Keywords: mobile agent, dynamic route, balanced energy consumption and Wireless sensor networks

INTRODUCTION

In the last few years, Wireless Sensor Networks (WSNs) have drawn the attention of the research community of theoretical and practical challenges. WSNs can be formed by deploying specialized sensors in the region of interest to perform certain tasks, such as environment monitoring, target tracking, or infra-structure surveillance (Ren et al., 2003; Akyildiz et al., 2002; Dagdeviren et al., 2011).
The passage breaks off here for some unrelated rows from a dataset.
-- ==== Sys2Proof/Machine/Encode.lean ====
section
/-! DEFINITION. Encode channels at work (R142–R157, R194–R220, R555): kinds of pictures, budgets and tokens, the coding of bands through the
floor reserve, concealment, units, and best-effort pictures. -/

namespace Sys2Proof.Machine

/-! ## Frames -/

/-- Settles the kind of a frame that is coded from source (R154, R159): the strongest asked, an IDR picture where a coded video
sequence begins, and an IRAP picture each IRAP_PERIOD frames, coded as IDR. DEDUCED (notes/assumptions/32.md, 33.md). Refresh cycles
follow one another
from the picture after an IRAP picture while REFRESH is ROLLING. -/
def EncDyn.settle (x : EncDyn) (g : EncCfg) (k : Nat) : EncDyn :=
  let asked := (x.force.filter fun r => r.frame = some k).map (·.type)
  let due := match x.lastIrap with
    | none => true
    | some l => g.irapPeriod ≠ 0 && decide (g.irapPeriod ≤ k - l)
  let kind := (asked ++ (if due then [0] else [])).foldl min 3
  { x with pictures := ((k, kind) :: x.pictures.filter fun p => p.1 ≠ k).take 64
           forced := (if asked.any fun t => decide (t ≤ 1) then x.forced + 1 else x.forced)
           lastIrap := (if kind ≤ 1 then some k else x.lastIrap)
           roll := (if kind ≤ 1 then (if g.rolling then some (k + 1, g.rollFrames, false) else none)
             else if kind = 2 then some (k, (if g.rolling then g.rollFrames else 16), !g.rolling) else x.roll) }

/-- Opens frame `k` of a channel: pending requests fall on it and its kind is settled; under a source mismatch it is held and
requests pass on (R153, R159). -/
def EncDyn.openFrame (x : EncDyn) (k now : Nat) : EncDyn :=
  match cfgFor x.cfgs k with
  | none => x
  | some (_, g) =>
    if x.settled k then x
    else if x.mismatch then { x with pictures := ((k, 3) :: x.pictures).take 64 }
    else
      EncDyn.settle { x with force := x.force.map fun r =>
        if r.frame.isNone && decide (r.desc.effect ≤ now) then { r with frame := some k } else r } g k

/-- What of the settings a change of which begins a new coded video sequence (R154, R218). DESIGN CHOICE (notes/assumptions/73.md): the
`division` of R154 is DIVISION, and a change of PIECES or SUBPIC alone begins none. -/
def EncCfg.sequenceKey (g : EncCfg) : List Nat :=
  [g.width, g.height, g.num, g.den, g.srcFmt, bit g.vvc, g.profile, g.tier, g.level, g.ctu, g.division, g.toolOff, g.rate,
   bit g.vbr, g.cls, g.headN]

/-- Frame boundary `k` of a channel (R154, R160, R218): new settings that begin a sequence ask for an IDR picture, MDCV and CLL
values are taken in, settings no longer needed go, and the frame opens. -/
def Dev.encFrame (d : Dev) (c k : Nat) : Dev :=
  match d.enc? c with
  | none => d
  | some x =>
    let restart := match x.cfgs with
      | p :: q :: _ => p.1 = k && p.2.sequenceKey != q.2.sequenceKey
      | _ => false
    let old := x.cfgs.filter fun p => decide (p.1 ≤ k - 64)
    let cfgs := x.cfgs.filter (fun p => decide (k - 64 < p.1)) ++ old.take 1
    let taken := x.hdrNext.filter fun y => decide (y.effect ≤ d.now)
    let d := d.onEnc c fun x =>
      EncDyn.openFrame { x with cfgs := cfgs
                                lastIrap := (if restart then none else x.lastIrap)
                                hdr := ((taken.getLast?).map fun y => (List.range 7).map fun i => y.w (3 + i)).getD x.hdr
                                hdrNext := x.hdrNext.filter fun y => decide (d.now < y.effect) } k d.now
    taken.foldl (fun d y => d.finish y 0 []) d

/-- A frame of the committed format arrives from source: a mismatch ends with it, and the requests that waited fall on it
(R153, R155). -/
def Dev.sourceGood (d : Dev) (c k : Nat) : Dev :=
  d.onEnc c fun x =>
    if x.mismatch then
      EncDyn.openFrame { x with mismatch := false, pictures := x.pictures.filter fun p => p.1 ≠ k } k d.now
    else x.openFrame k d.now

/-- A frame of another format arrives from source (R153): it is foreign, whatever the frames after it are. -/
def Dev.sourceBad (d : Dev) (c k : Nat) : Dev :=
  d.onEnc c fun x =>
    let lost := x.kindOf k ≤ 1 && x.settled k
    { x with mismatch := true
             foreign := if x.foreign.contains k then x.foreign else (k :: x.foreign).take 64
             mismatches := (if x.mismatch then x.mismatches else x.mismatches + 1)
             pictures := ((k, 3) :: x.pictures.filter fun p => p.1 ≠ k).take 64
             lastIrap := (if lost then none else x.lastIrap)
             force := x.force.map fun r => if r.frame = some k then { r with frame := none } else r }

/-! ## Budgets (R204–R206, R219) -/

/-- The picture type of a band for its floor: an intra picture, a band that has nothing to be predicted from, or one whose
co-located band was held grey is intra (R152). -/
def EncDyn.floorPic' (x : EncDyn) (j k band : Nat) : FloorPic :=
  if x.intraPic k || x.lastIrap.isNone || x.grey.contains (j - 1, band) then .intra else .inter (x.rollOf k)

/-- w_i of a piece (R205). -/
def EncDyn.weight (x : EncDyn) (g : EncCfg) (band piece : Nat) : Nat :=
  let v := Tab.get zero x.coBits (8 * band + piece)
  if v = 0 then 1000 * g.pieceCtus piece else v

/-- Divides a band's budget among the pieces that take part in it (R205). -/
def EncDyn.divide (x : EncDyn) (g : EncCfg) (t : FloorPic) (band budget : Nat) : List PieceRec :=
  let ps := (List.range g.pieces).filter fun i => g.takes i band
  let rest := budget - sumBy (fun i => g.floorRun t i 0) ps
  let ws := sumBy (x.weight g band) ps
  let share (i : Nat) : Nat := g.floorRun t i 0 + rest * x.weight g band i / ws
  let left := budget - sumBy share ps
  ps.zipIdx.map fun p => { piece := p.1, budget := share p.1 + (if p.2 = 0 then left else 0), bits := 0, status := 0, floorCol := none
                           cause := 0, done := false }

/-- Whether a band's token has arrived for all its pieces. -/
def EncDyn.arrived (x : EncDyn) (g : EncCfg) (j band : Nat) : Bool :=
  (List.range g.pieces).all fun p => !g.takes p band || x.got.contains (j, band, p)

/-- ACTIVITY of a band as the budget takes it (R206): that of the band where its token has arrived, else that of the co-located band of
the previous picture. DEDUCED (notes/assumptions/71.md): the previous in capture order. -/
def EncDyn.activityOf (x : EncDyn) (g : EncCfg) (c j k band : Nat) : Nat :=
  x.activity g c (if x.arrived g j band then k else k - 1) band

/-- A_b of a band of a Course or Head picture (R206). -/
def EncDyn.pictureBudget (x : EncDyn) (g : EncCfg) (c j k band : Nat) (header : Nat) : Nat :=
  let recs := x.bands.filter fun r => r.j = j
  let head := ((recs.find? fun r => r.band = 0).map (·.header)).getD header
  let used := sumBy (fun r => if r.finished then r.bits else sumBy (·.budget) r.pieces) recs
  let pool := 8 * g.slot 0 - head - (if g.vbr then 0 else 24) - used
  let later := (List.range (g.bands - band)).map (band + ·)
  let fl (b : Nat) : Nat := g.floorBand (x.floorPic' j k b) b
  let w (b : Nat) : Nat := 1 + x.activityOf g c j k b
  fl band + (pool - sumBy fl later) * w band / sumBy w later

/-- The cap of a piece of a best-effort picture in bits: its share of the picture's by its CTUs (R219). -/
def EncCfg.pieceCap (g : EncCfg) (header piece : Nat) : Nat :=
  let ctus (i : Nat) : Nat := sumBy (fun b => if g.takes i b then g.pieceCtus i else 0) (List.range g.bands)
  (8 * (g.bps * g.den / (8 * g.num)) - header) * ctus piece / max 1 (sumBy ctus (List.range g.pieces))

/-- The budget of a piece-band of a best-effort picture: what the piece's cap leaves after the bands it has coded and the floors
of those that follow (R210, R219). DEDUCED (notes/assumptions/34.md). -/
def EncDyn.pieceBudget (x : EncDyn) (g : EncCfg) (t : FloorPic) (j band piece : Nat) (header : Nat) : Nat :=
  let recs := x.bands.filter fun r => r.j = j
  let head := ((recs.find? fun r => r.band = 0).map (·.header)).getD header
  let used := sumBy (fun r => sumBy (fun p => if p.piece = piece then p.bits else 0) r.pieces) recs
  let later := sumBy (fun b => if band < b ∧ g.takes piece b then g.floorRun t piece 0 else 0) (List.range g.bands)
  max (g.floorRun t piece 0) (g.pieceCap head piece - used - later)

/-! ## Tokens -/

/-- Notes that a piece's band token has arrived. -/
def Dev.noteBand (d : Dev) (c j band piece : Nat) : Dev :=
  d.onEnc c fun x => { x with got := (j, band, piece) :: x.got.filter fun y => y != (j, band, piece) && decide (j ≤ y.1 + 40) }

/-- The band token of a band (R142): to every piece that takes part in it, and on a best-effort channel to every segment. -/
def Dev.bandToken (d : Dev) (f seq handle : Nat) : Dev :=
  match d.flowObj f with
  | .encPiece c p =>
    match d.encItem? c seq with
    | some (g, n) =>
      let x := g.ofNumber n
      let d := d.noteBand c x.1 x.2.1 p
      if g.live then d.token f seq 0 handle
      else (List.range (cdiv (g.pieceCtus p) (max 1 g.segCtus))).foldl (fun d s => d.token f (g.segSeq x.1 x.2.1 s) 0 handle) d
    | none => d.token f seq 0 handle
  | _ => d.token f seq 0 handle

/-- Band tokens of band `band` of frame `k` for every piece, to the items of the picture that shows it, recorded as entering from outside
(R142, R522). -/
def Dev.bandTokens (d : Dev) (c k band : Nat) (outside : Bool) : Dev :=
  match d.enc? c with
  | none => d
  | some x =>
    let j := (x.pictureOf k).getD k
    match cfgFor x.cfgs j with
    | none => d
    | some (_, g) =>
      (List.range g.pieces).foldl (fun d p =>
        if g.takes p band then
          let f := g.flows.getD p 0
          let d := if outside then d.recordToken (d.flowCrew f) 0 f [g.seqOf j band, band] else d
          d.bandToken f (g.seqOf j band) band
        else d) d

/-- The header bits of a unit: as the source's command states them, else a free value, never above the bound of R214. -/
def EncDyn.headerOf (x : EncDyn) (g : EncCfg) (c k band : Nat) (t : FloorPic) : Nat :=
  min (g.headerBound band t) (((x.source? k band).map (·.headerBits)).getD (Config.headerBits [c, k, band]))

/-- Samples of the N16 plane. -/
def EncCfg.n16 (g : EncCfg) : Nat := cdiv g.width 16 * cdiv g.height 16

/-- The scene-cut test at e of band 0 (R216): without every band token of the picture and of the one before it in capture order there is no
cut. A picture whose type is settled as an IRAP picture or the start of a refresh keeps it (R159). -/
def Dev.cutTest (d : Dev) (c : Nat) (g : EncCfg) (j k : Nat) : Dev :=
  match d.enc? c with
  | none => d
  | some x =>
    let whole (j : Nat) : Bool := (List.range g.bands).all fun b => x.arrived g j b
    let before := if k = 0 then none else x.pictureOf (k - 1)
    if g.cls ≠ 0 && g.scenecut && decide (2 < x.kindOf k) && whole j && before.any whole && decide (3 * g.n16 < x.cutSum g c k) then
      d.onEnc c fun x =>
        if g.cutIrap && g.cls = 1 then
          { x with pictures := (k, 1) :: x.pictures.filter fun p => p.1 ≠ k, lastIrap := some k
                   roll := if g.rolling then some (k + 1, g.rollFrames, false) else none }
        else { x with pictures := (k, 4) :: x.pictures.filter fun p => p.1 ≠ k }
    else d

/-- The rate tokens of a band at the boundary of its e (R204): its record opens with the budget of each piece. -/
def Dev.rateToken (d : Dev) (c : Nat) (g : EncCfg) (j band : Nat) : Dev :=
  let d := d.onEnc c fun x => x.openFrame (x.frameOf j) d.now
  let k := ((d.enc? c).map fun x => x.frameOf j).getD j
  let d := if band = 0 then (d.cutTest c g j k).beginPicture c g j k else d
  match d.enc? c with
  | none => d
  | some x =>
    let t := x.floorPic' j k band
    let header := if g.cls = 0 ∨ band = 0 then x.headerOf g c k band t else 0
    let budget := if g.cls = 0 then 8 * g.slot band - header - (if g.vbr then 0 else 24)
      else x.pictureBudget g c j k band header
    let ps := x.divide g t band budget
    let r : BandRec := { j := j, k := k, band := band, header := header, intra := t == .intra, roll := x.rollOf k, pieces := ps, level := 0
                         released := d.now, reported := false, finished := false }
    ps.foldl (fun d p => d.token (g.flows.getD p.piece 0) (g.seqOf j band) 2 p.budget) (d.onEnc c fun x => { x with bands := x.bands ++ [r] })

/-- The reference token of a band (R143). -/
def Dev.refToken (d : Dev) (g : EncCfg) (j band : Nat) : Dev :=
  (List.range g.pieces).foldl (fun d p =>
    if g.takes p band then d.token (g.flows.getD p 0) (g.seqOf j band) 1 (j - 1) else d) d

/-- Whether the reference token of a band has been issued, or its items are over. -/
def Dev.refSent (d : Dev) (g : EncCfg) (j band : Nat) : Bool :=
  (List.range g.pieces).any fun p => g.takes p band &&
    (let f := g.flows.getD p 0
     (d.gone? f (g.seqOf j band)).isSome || ((d.item? f (g.seqOf j band)).map fun i => bitAt i.filled 1).getD false)

/-- Whether a picture waits for none: the first, an intra one, and one that has no reference. -/
def EncDyn.alone (x : EncDyn) (j : Nat) : Bool := j = x.first || x.intraPic (x.frameOf j)

/-- The bands whose reference tokens the boundary of Stroke `s` issues (R143): those whose vertical search range ends, in the latest decoded
of their references, with a band whose deadline has just passed; at their release, those of a picture that refers to none. The picture
decoded right before is always among the references. DEDUCED (notes/assumptions/32.md, 71.md). -/
def Dev.refsDue (d : Dev) (x : EncDyn) (s : Nat) : List (EncCfg × Nat × Nat) :=
  ((x.dueAt (s - 3)).flatMap fun y =>
    let j := y.2.1 + 1
    match cfgFor x.cfgs j with
    | none => []
    | some (_, g) =>
      if x.alone j then []
      else ((List.range g.bands).filter fun b =>
        let last := min (y.1.bands - 1) ((x.searchCfg g (g.release j b)).lastRefBand b)
        last = y.2.2 || (decide (last < y.2.2) && !d.refSent g j b)).map fun b => (g, j, b)) ++
  (x.dueAt s).filter fun y => x.alone y.2.1 && !d.refSent y.1 y.2.1 y.2.2

/-! ## Coding a piece-band (R207–R212) -/

/-- A result of which no command says anything. -/
def noResult : ItemResult := ⟨0, [], [], [], 0, false, 0, [], [], 0, 0, 0⟩

/-- The bits of a CTU coded at floor: as stated, else a free value of its place, none above its cost in R208. `place` is the channel, the
picture and the band. -/
def floorBitsOf (place bits : List Nat) (col n cost : Nat) : Nat := min cost ((bits[n]?).getD (Config.floorBits (place ++ [col])))

/-- The floor pass over CTUs `i` to the end of a piece-band. -/
def EncCfg.floorFrom (g : EncCfg) (t : FloorPic) (place : List Nat) (piece i : Nat) (bits : List Nat) : Nat :=
  let first := if g.division = 1 then g.tileFirst piece else 0
  sumBy (fun n =>
    let cost := if n = 0 then g.floorFirst t (first + i) else g.floorCtu t (first + i + n)
    floorBitsOf place bits (first + i + n) (i + n) cost) (List.range (g.pieceCtus piece - i))

/-- The floor reserve (R210): codes CTUs from `i` on while what remains keeps its floor; the bits used and the CTU that starts a
floor run. -/
def codeRun (fl : Nat → Nat) (budget : Nat) : (i used : Nat) → List Nat → Nat × Option Nat
  | _, used, [] => (used, none)
  | i, used, b :: r => if used + b + fl (i + 1) ≤ budget then codeRun fl budget (i + 1) (used + b) r else (used, some i)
In WSNs, much redundant sensor nodes are deployed densely to enhance the information sensing accuracy of object (Yang et al., 2007). However, much redundant information posed by the large scale sensor network can lead to network transmission congestion which can consume much energy and cause large transmission delay (Zhou et al., 2007; Bai et al., 2009). Furthermore, the energy of sensor node is scarce, but it is always inconvenient or even impossible to replenish the power. How to delete much redundant, low credible and invalid data to reduce the exorbitant energy consumption? From the angle of prolonging the network lifetime, how to guarantee the balanced energy consumption is vitally important. Since the computing paradigm in collaborative information processing plays an important role in WSNs, the paradigm must consider the balanced energy consumption of the network. The computing paradigms used in WSNs can be mainly divided into two categories: the client/server (C/S) model and the Mobile Agent (MA) model (Xu and Qi, 2008). Currently, the C/S model is one of the most popular models in WSNs (Choi and Das, 2005), as shown in Fig. 1a. However, the disadvantages of this model are dramatic. Much data gathered by sensor nodes have to be transferred from the clients to the server which consumes much higher energy and reduces the lifetime of WSNs greatly. The MA model can overcome the problems brought about by the C/S model (Qi et al., 2001). The MA is a special kind of software that can execute autonomously which mainly contains identification, itinerary, data space and method (Qi et al., 2003; Chen et al., 2011). As shown in Fig. 1b, after the server dispatches the MA, it migrates among nodes and conducts local data processing using resources available at the sensor node. When MA derives the required information gains, it returns to the server. MA migrates along the sequence of selected valid visiting nodes which decreases the energy consumption and transmission delay and enhances the object tracking efficiency.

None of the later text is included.